Package option gets outdated jar when running with "latest"

classic Classic list List threaded Threaded
1 message Options
Reply | Threaded
Open this post in threaded view
|

Package option gets outdated jar when running with "latest"

Alessandro Liparoti
Hi everyone,

I am encountering an annoying issue when running spark with external jar dependency downloaded from maven. This is how we run it

spark-shell --repositories <our-own-maven-release-repo> --packages <our-package:latest.release>

When we release a new version and we have some big change in the API, things start to randomly break for some users. For example, in version 0.44 we had a class DateUtils (used by class Utils) that was dropped in version 0.45. Running when version 0.45 was released (spark shows it is correctly downloading it from maven) and using the class Utils some users got

NoClassDefFoundError for class DateUtils

To me this looks like a caching problem.

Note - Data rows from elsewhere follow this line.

theorem Dev.alnState_setAln (d : Dev) {l : Nat} (a : AlignerSt) (hl : l < 2 ^ 20) :
    (d.setAln l a).alnState l = d.alnState l := by
  obtain ⟨v, hv⟩ := d.setAln_shows l a
  unfold Dev.alnState
  rw [hv.get .CH_ALN_STAT_aln_state l, Dev.get_set_apart _ _ _ _ _ _ hl hl (by decide),
    Dev.get_set_apart _ _ _ _ _ _ hl hl (by decide), Dev.get_setChan]

@[simp] theorem Dev.alnState_set_same (d : Dev) (l v : Nat) : (d.set .CH_ALN_STAT_aln_state l v).alnState l = v % 4 :=
  Dev.get_set_same d _ l v (by decide)

@[simp] theorem Dev.alnState_alnIntegrate (d : Dev) (l : Nat) : (d.alnIntegrate l).alnState l = d.alnState l :=
  ((Silent.refl [] d).alnIntegrate l).get .CH_ALN_STAT_aln_state l

/-- The leader of a channel's unit is no later channel. -/
theorem Dev.leader_lt (d : Dev) (n : Chan) : d.leader n.val < 2 ^ 20 := by
  have : d.leader n.val ≤ n.val := Nat.div_mul_le_self _ _
  omega

/-! ### The counts of events raised in a DTIME second -/

theorem evKey_ne {id id' i j : Nat} (h : id ≠ id') (hi : i < 2 ^ 20) (hj : j < 2 ^ 20) : evKey id i ≠ evKey id' j := by
  unfold evKey
  omega

/-- The count of an event reads its own entry of `seen` and the DTIME second alone. -/
theorem Dev.raised_of_seen {d e : Dev} {id i : Nat}
    (hs : Table.get e.host.seen (evKey id i) (0, 0) = Table.get d.host.seen (evKey id i) (0, 0))
    (ht : e.dtime = d.dtime) : e.raised id i = d.raised id i := by
  unfold Dev.raised Dev.second Dev.now
  rw [hs, ht]

/-- A limit admits an event while fewer have been raised in the second. -/
theorem Dev.admits_iff (d : Dev) {id i cap : Nat} (hc : 0 < cap) :
    d.admits (evKey id i) cap = true ↔ d.raised id i < cap := by
  unfold Dev.admits Dev.raised
  by_cases h : (Table.get d.host.seen (evKey id i) (0, 0)).1 = d.second + 1 <;> simp [h, hc]

theorem Dev.raised_note_same (d : Dev) (id i : Nat) : (d.note (evKey id i)).raised id i = d.raised id i + 1 := by
  have hsec : (d.note (evKey id i)).second = d.second := rfl
  unfold Dev.raised
  rw [hsec]
  by_cases h : (Table.get d.host.seen (evKey id i) (0, 0)).1 = d.second + 1 <;> simp [Dev.note, h]

/-- Counting one event leaves the entries of the others. -/
theorem note_seen_ne (d : Dev) {j k : Nat} (h : j ≠ k) :
    Table.get (d.note k).host.seen j (0, 0) = Table.get d.host.seen j (0, 0) := Table.get_ins_ne _ _ _ h

theorem Dev.raised_note_ne (d : Dev) {id i k : Nat} (h : evKey id i ≠ k) :
    (d.note k).raised id i = d.raised id i :=
  Dev.raised_of_seen (note_seen_ne d h) rfl

theorem sendMsix_seen (d : Dev) (v : Nat) : (d.sendMsix v).host.seen = d.host.seen := by
  unfold Dev.sendMsix
  split
  · rfl
  · split <;> rfl

theorem msixDue_seen (d : Dev) (v : Nat) : (d.msixDue v).host.seen = d.host.seen := by
  unfold Dev.msixDue
  split
  · rfl
  · exact sendMsix_seen d v

theorem interrupt_seen (d : Dev) (a : Nat) : (d.interrupt a).host.seen = d.host.seen := by
  unfold Dev.interrupt
  dsimp only
  split
  · rfl
  · exact msixDue_seen _ _

theorem ringAdvance_seen (d : Dev) : d.ringAdvance.host.seen = d.host.seen := by
  have hh : ∀ n, (d.hostAdvance n).host = d.host := by
    intro n; unfold Dev.hostAdvance; split <;> rfl
  have hi : ∀ (e : Dev) m, (e.i2cAdvance m).host.seen = e.host.seen := by
    intro e m; unfold Dev.i2cAdvance; split <;> rfl
  obtain ⟨n, m, h⟩ := ringAdvance_eq d
  rw [h, hi, hh]

/-- A record that enters the ring, with its interrupt and the read counts that follow it, counts no event. -/
theorem ringEntry_seen (d : Dev) (r : EvRec) (a : Nat) : ((d.ringPut r).interrupt a).ringAdvance.host.seen = d.host.seen :=
  (ringAdvance_seen _).trans (interrupt_seen _ a)

/-- A record that enters the ring counts no event but the overrun's 0x0E04. -/
theorem raiseRec_seen (d : Dev) (r : EvRec) {k : Nat} (hk : k ≠ evKey 0x0E04 0) :
    Table.get (d.raiseRec r).host.seen k (0, 0) = Table.get d.host.seen k (0, 0) := by
  unfold Dev.raiseRec Dev.ringOverrun
  dsimp only
  split
  · rw [ringEntry_seen]
  · split
    · rw [ringEntry_seen, ← ringEntry_seen d r (r.id.toNat / 256)]
      exact note_seen_ne _ hk
    · rw [ringEntry_seen]

/-- Raising counts no event but the overrun's 0x0E04: the limits of the others are kept by `note`. -/
theorem raised_raise (d : Dev) (id arg : Nat) {id' i : Nat} (hk : evKey id' i ≠ evKey 0x0E04 0) :
    (d.raise id arg).raised id' i = d.raised id' i := by
  refine Dev.raised_of_seen ?_ (Dev.raise_dtime d id arg)
  unfold Dev.raise
  split
  · exact raiseRec_seen d _ hk
  · rfl

/-! ### An event under its limit -/

/-- From d to e event id was raised for channel l where fewer than 16 had been raised in the DTIME second, and counted;
from the 17th on nothing was raised (R61). -/
def RaisedWithin (id l : Nat) (d e : Dev) : Prop :=
  (d.raised id l < 16 → Logged d e id l ∧ e.raised id l = d.raised id l + 1) ∧
  (16 ≤ d.raised id l → e.host = d.host ∧ e.word .GLB_EVT_WR 0 = d.word .GLB_EVT_WR 0)

theorem raisedWithin_raiseUpTo (d : Dev) {id l : Nat} (hk : evKey id l ≠ evKey 0x0E04 0) :
    RaisedWithin id l d (d.raiseUpTo 16 id l l) := by
  have ha := d.admits_iff (id := id) (i := l) (cap := 16) (by decide)
  unfold Dev.raiseUpTo
  refine ⟨fun h => ?_, fun h => ?_⟩
  · rw [if_pos (ha.mpr h), raised_raise _ _ _ hk, Dev.raised_note_same]
    exact ⟨logged_raise (d.note (evKey id l)) id l, rfl⟩
  · rw [if_neg fun hadm => absurd (ha.mp hadm) (by omega)]
    exact ⟨rfl, rfl⟩

/-- An event under its limit leaves the counts of all others but the overrun's 0x0E04. -/
theorem raised_raiseUpTo_ne (d : Dev) (cap arg : Nat) {id i id' j : Nat} (h : evKey id' j ≠ evKey id i)
    (hk : evKey id' j ≠ evKey 0x0E04 0) : (d.raiseUpTo cap id i arg).raised id' j = d.raised id' j := by
  unfold Dev.raiseUpTo
  split
  · rw [raised_raise _ _ _ hk, Dev.raised_note_ne d h]
  · rfl

/-- A silent change before the event does not matter. -/
theorem RaisedWithin.before {rs : List Reg} {id l : Nat} {d c e : Dev} (h : RaisedWithin id l c e) (hs : Silent rs d c)
    (hw : .GLB_EVT_WR ∉ rs) (hr : .GLB_READY_FN ∉ rs) : RaisedWithin id l d e := by
  obtain ⟨hlog, hnone⟩ := h
  rw [hs.raised id l] at hlog hnone
  have hwr := hs.word .GLB_EVT_WR 0 hw
  refine ⟨fun hlt => ?_, fun hge => ?_⟩
  · obtain ⟨h1, h2⟩ := hlog hlt
    exact ⟨h1.before hs.host hs.dtime hwr (hs.word .GLB_READY_FN 0 hr), h2⟩
  · obtain ⟨h1, h2⟩ := hnone hge
    exact ⟨h1.trans hs.host, h2.trans hwr⟩

/-! ### The transitions that raise a limited event -/

/-- A transition of the aligner of channel l from d to e: event id is raised within its limit, the transition is counted in
cnt whether or not it raises the event, and the counts of all other events of the channel, the overrun's 0x0E04 apart, stay
as they are. -/
structure LimitedTransition (id : Nat) (cnt : Fld) (l : Nat) (d e : Dev) : Prop where
  within : RaisedWithin id l d e
  counted : e.get cnt l = min (d.get cnt l + 1) (2 ^ cnt.w - 1)
  others : ∀ id', id' ≠ id → id' ≠ 0x0E04 → e.raised id' l = d.raised id' l

/-- The registers of the aligner that a transition writes before it counts. -/
def alnMoveRegs : List Reg := [.CH_ALN_STAT, .CH_ALN_CAND, .CH_ALN_EVT]

/-- What both transitions end with: after a silent change c of the aligner they count, set their flag and raise their
event. -/
theorem limitedTransition_of_silent {d c : Dev} {id l : Nat} {cnt flag : Fld} (hc : Silent alnMoveRegs d c)
    (hl : l < 2 ^ 20) (hid : id ≠ 0x0E04) (hev : cnt.reg ∉ .GLB_READY_FN :: evRegs) (haln : cnt.reg ∉ alnMoveRegs)
    (hfits : cnt.fits = true) (hflag : flag.reg = .CH_ALN_EVT) :
    LimitedTransition id cnt l d (((c.bump cnt l 1).set flag l 1).raiseUpTo 16 id l l) := by
  have hkey : ∀ {id'}, id' ≠ 0x0E04 → evKey id' l ≠ evKey 0x0E04 0 := fun h => evKey_ne h hl (by decide)
  have hread : ∀ q ∈ .GLB_READY_FN :: evRegs, q ∉ alnMoveRegs → q ∉ cnt.reg :: alnMoveRegs := fun q hq hm =>
    List.not_mem_cons_of_ne_of_not_mem (fun he => hev (he ▸ hq)) hm
  have hcf : cnt.reg ≠ flag.reg := fun h => haln (by rw [h, hflag]; decide)
  have hs : Silent (cnt.reg :: alnMoveRegs) d ((c.bump cnt l 1).set flag l 1) :=
    ((hc.mono (List.subset_cons_self _ _)).bump cnt l 1 (List.mem_cons_self ..)).set flag l 1
      (List.mem_cons_of_mem _ (by rw [hflag]; decide))
  refine ⟨(raisedWithin_raiseUpTo _ (hkey hid)).before hs (hread _ (by decide) (by decide))
    (hread _ (by decide) (by decide)), ?_, fun id' hne hov => ?_⟩
  · rw [Dev.get_raiseUpTo _ _ _ _ _ _ _ (by simpa using fun h => hev (List.mem_cons_of_mem _ h)),
      Dev.get_set_reg _ _ _ _ hcf, Dev.get_bump_same _ _ _ _ hfits, hc.get cnt l haln]
  · rw [raised_raiseUpTo_ne _ _ _ (evKey_ne hne hl hl) (hkey hov), hs.raised]

/-- R60, R61: the M-th consecutive errored frame. -/
theorem Dev.oof_limited (d : Dev) {n : Nat} (hl : d.leader n < 2 ^ 20) (h3 : d.alnState (d.leader n) = 3)
    (hm : d.alnM (d.leader n) ≤ (d.aln (d.leader n)).errRun) :
    LimitedTransition 0x0301 .CH_ALN_OOF_CNT_oof_cnt (d.leader n) d (d.oof n) := by
  unfold Dev.oof
  dsimp only
  rw [if_pos (by simp [h3, hm])]
  refine limitedTransition_of_silent ?_ hl (by decide) (by decide) (by decide) (by decide) rfl
  have hfreed : ∀ a, Silent alnMoveRegs d ((d.setAln (d.leader n) a).windowBroken (d.leader n)) := fun a =>
    ((Silent.refl _ d).setAln _ a).windowBroken _
  refine ((((Silent.set ?_ .CH_ALN_STAT_aln_state _ _).set .CH_ALN_STAT_oof _ _).set .CH_ALN_STAT_mf_state _ _).set
    .CH_ALN_STAT_oom _ _).alnIntegrate _
  split
  · exact (hfreed _).set .CH_ALN_EVT_oom_set _ _
  · exact hfreed _

/-- R60, R61: an entry to INFRAME at a slot that holds a candidate; at an empty one nothing changes. -/
theorem Dev.enterInframe_limited (d : Dev) {l : Nat} (k : Nat) (hl : l < 2 ^ 20) :
    d.enterInframe l k = d ∨ LimitedTransition 0x0302 .CH_ALN_ACQ_CNT_acq_cnt l d (d.enterInframe l k) := by
  unfold Dev.enterInframe
  dsimp only
  split
  · exact .inl rfl
  · refine .inr (limitedTransition_of_silent ?_ hl (by decide) (by decide) (by decide) (by decide) rfl)
    exact (((((Silent.refl _ d).setAln l _).set .CH_ALN_STAT_aln_state _ _).set .CH_ALN_STAT_oof _ _).setB
      .CH_ALN_STAT_mf_state _ _).alnIntegrate l

/-! ### The commands that may enter INFRAME -/

/-- What a command that may enter INFRAME keeps of the limits of R61 for channel l: the limit of event 0x0301, and, where it
entered INFRAME, event 0x0302 within its own limit, with the entry counted. -/
def InframeLimits (l : Nat) (d e : Dev) : Prop :=
  e.raised 0x0301 l = d.raised 0x0301 l ∧
  (e.alnState l = 3 →
    (d.raised 0x0302 l < 16 → Logged d e 0x0302 l ∧ e.raised 0x0302 l = d.raised 0x0302 l + 1) ∧
    (16 ≤ d.raised 0x0302 l → e.host = d.host ∧ e.word .GLB_EVT_WR 0 = d.word .GLB_EVT_WR 0) ∧
    e.get .CH_ALN_ACQ_CNT_acq_cnt l = min (d.get .CH_ALN_ACQ_CNT_acq_cnt l + 1) (2 ^ Fld.CH_ALN_ACQ_CNT_acq_cnt.w - 1))

theorem inframeLimits_of_silent {rs : List Reg} {l : Nat} {d e : Dev} (hs : Silent rs d e) (h3 : e.alnState l ≠ 3) :
    InframeLimits l d e := ⟨hs.raised _ _, fun h => absurd h h3⟩

theorem inframeLimits_refl {l : Nat} {d : Dev} (h3 : d.alnState l ≠ 3) : InframeLimits l d d :=
  inframeLimits_of_silent (Silent.refl [] d) h3

theorem Dev.enterInframe_limits (d : Dev) {l : Nat} (k : Nat) (hl : l < 2 ^ 20) (h3 : d.alnState l ≠ 3) :
    InframeLimits l d (d.enterInframe l k) := by
  obtain h | ⟨⟨hlog, hnone⟩, hcount, hothers⟩ := d.enterInframe_limited k hl
  · rw [h]; exact inframeLimits_refl h3
  · exact ⟨hothers 0x0301 (by decide) (by decide), fun _ => ⟨hlog, hnone, hcount⟩⟩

Probably some node (master or an executor) ClassLoader is still pointing to v0.44 and when loading Utils it tries to find DateUtils class which has disappeared in newer jar. Not sure how this can happen, this is only an intution.

Does anyone have any idea on how to solve this? It is also very hard to debug since I couldn't find a pattern to reproduce it. It happens on every release that changes a class name but not for everyone running the job (that's why caching looked like a good hint to me).

Thanks,
Alessandro Liparoti